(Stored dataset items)
◇ ◇ ◇ ◇ ◇ ◇ ◇
-- ==== Sys2Proof/Laws/Engine.lean ====
section
/-! SUPPORT. What the engine's sub-operations leave alone: for each, every group of State it never changes. Callers
rewrite with these and never unfold an operation to learn what it keeps. -/

namespace Sys2Proof.Machine

/-! ## Steps (41_bresenham.md R130 to R135) -/

@[simp] theorem stepEventAxis_cfg (s : State) (a : Axis) :
    (stepEventAxis s a).cfg = s.cfg := by
  unfold stepEventAxis; split
  · rfl
  · simp only []; split <;> simp
@[simp] theorem stepEventAxis_seq (s : State) (a : Axis) :
    (stepEventAxis s a).seq = s.seq := by
  unfold stepEventAxis; split
  · rfl
  · simp only []; split <;> simp
@[simp] theorem stepEventAxis_timer (s : State) (a : Axis) :
    (stepEventAxis s a).timer = s.timer := by
  unfold stepEventAxis; split
  · rfl
  · simp only []; split <;> simp
@[simp] theorem stepEventAxis_bez (s : State) (a : Axis) :
    (stepEventAxis s a).bez = s.bez := by
  unfold stepEventAxis; split
  · rfl
  · simp only []; split <;> simp
@[simp] theorem stepEventAxis_la (s : State) (a : Axis) :
    (stepEventAxis s a).la = s.la := by
  unfold stepEventAxis; split
  · rfl
  · simp only []; split <;> simp
@[simp] theorem stepEventAxis_babyPending (s : State) (a : Axis) :
    (stepEventAxis s a).babyPending = s.babyPending := by
  unfold stepEventAxis; split
  · rfl
  · simp only []; split <;> simp
@[simp] theorem stepEventAxis_host (s : State) (a : Axis) :
    (stepEventAxis s a).host = s.host := by
  unfold stepEventAxis; split
  · rfl
  · simp only []; split <;> simp
@[simp] theorem stepEventAxis_pq (s : State) (a : Axis) :
    (stepEventAxis s a).pq = s.pq := by
  unfold stepEventAxis; split
  · rfl
  · simp only []; split <;> simp
@[simp] theorem stepEventAxis_env (s : State) (a : Axis) :
    (stepEventAxis s a).env = s.env := by
  unfold stepEventAxis; split
  · rfl
  · simp only []; split <;> simp

@[simp] theorem stepEvent_cfg (s : State) :
    (stepEvent s).cfg = s.cfg := 
  foldl_keeps stepEventAxis State.cfg (fun t a => by simp) _ s
@[simp] theorem stepEvent_seq (s : State) :
    (stepEvent s).seq = s.seq := 
  foldl_keeps stepEventAxis State.seq (fun t a => by simp) _ s
@[simp] theorem stepEvent_timer (s : State) :
    (stepEvent s).timer = s.timer := 
  foldl_keeps stepEventAxis State.timer (fun t a => by simp) _ s
@[simp] theorem stepEvent_bez (s : State) :
    (stepEvent s).bez = s.bez := 
  foldl_keeps stepEventAxis State.bez (fun t a => by simp) _ s
@[simp] theorem stepEvent_la (s : State) :
    (stepEvent s).la = s.la := 
  foldl_keeps stepEventAxis State.la (fun t a => by simp) _ s
@[simp] theorem stepEvent_babyPending (s : State) :
    (stepEvent s).babyPending = s.babyPending := 
  foldl_keeps stepEventAxis State.babyPending (fun t a => by simp) _ s
@[simp] theorem stepEvent_host (s : State) :
    (stepEvent s).host = s.host := 
  foldl_keeps stepEventAxis State.host (fun t a => by simp) _ s
@[simp] theorem stepEvent_pq (s : State) :
    (stepEvent s).pq = s.pq := 
  foldl_keeps stepEventAxis State.pq (fun t a => by simp) _ s
@[simp] theorem stepEvent_env (s : State) :
    (stepEvent s).env = s.env := 
  foldl_keeps stepEventAxis State.env (fun t a => by simp) _ s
◇ ◇ ◇ ◇ ◇ ◇ ◇
### REQUIRED WORK
Look above for the line with "(stepEventAxis s a).timer = s.timer := by"; retype exactly that line, every line after it up to the line with "theorem stepEventAxis_babyPending (s", and that line too, nothing else.

### TASK ANSWER
    (stepEventAxis s a).timer = s.timer := by
  unfold stepEventAxis; split
  · rfl
  · simp only []; split <;> simp
@[simp] theorem stepEventAxis_bez (s : State) (a : Axis) :
    (stepEventAxis s a).bez = s.bez := by
  unfold stepEventAxis; split
  · rfl
  · simp only []; split <;> simp
@[simp] theorem stepEventAxis_la (s : State) (a : Axis) :
    (stepEventAxis s a).la = s.la := by
  unfold stepEventAxis; split
  · rfl
  · simp only []; split <;> simp
@[simp] theorem stepEventAxis_babyPending (s : State) (a : Axis) :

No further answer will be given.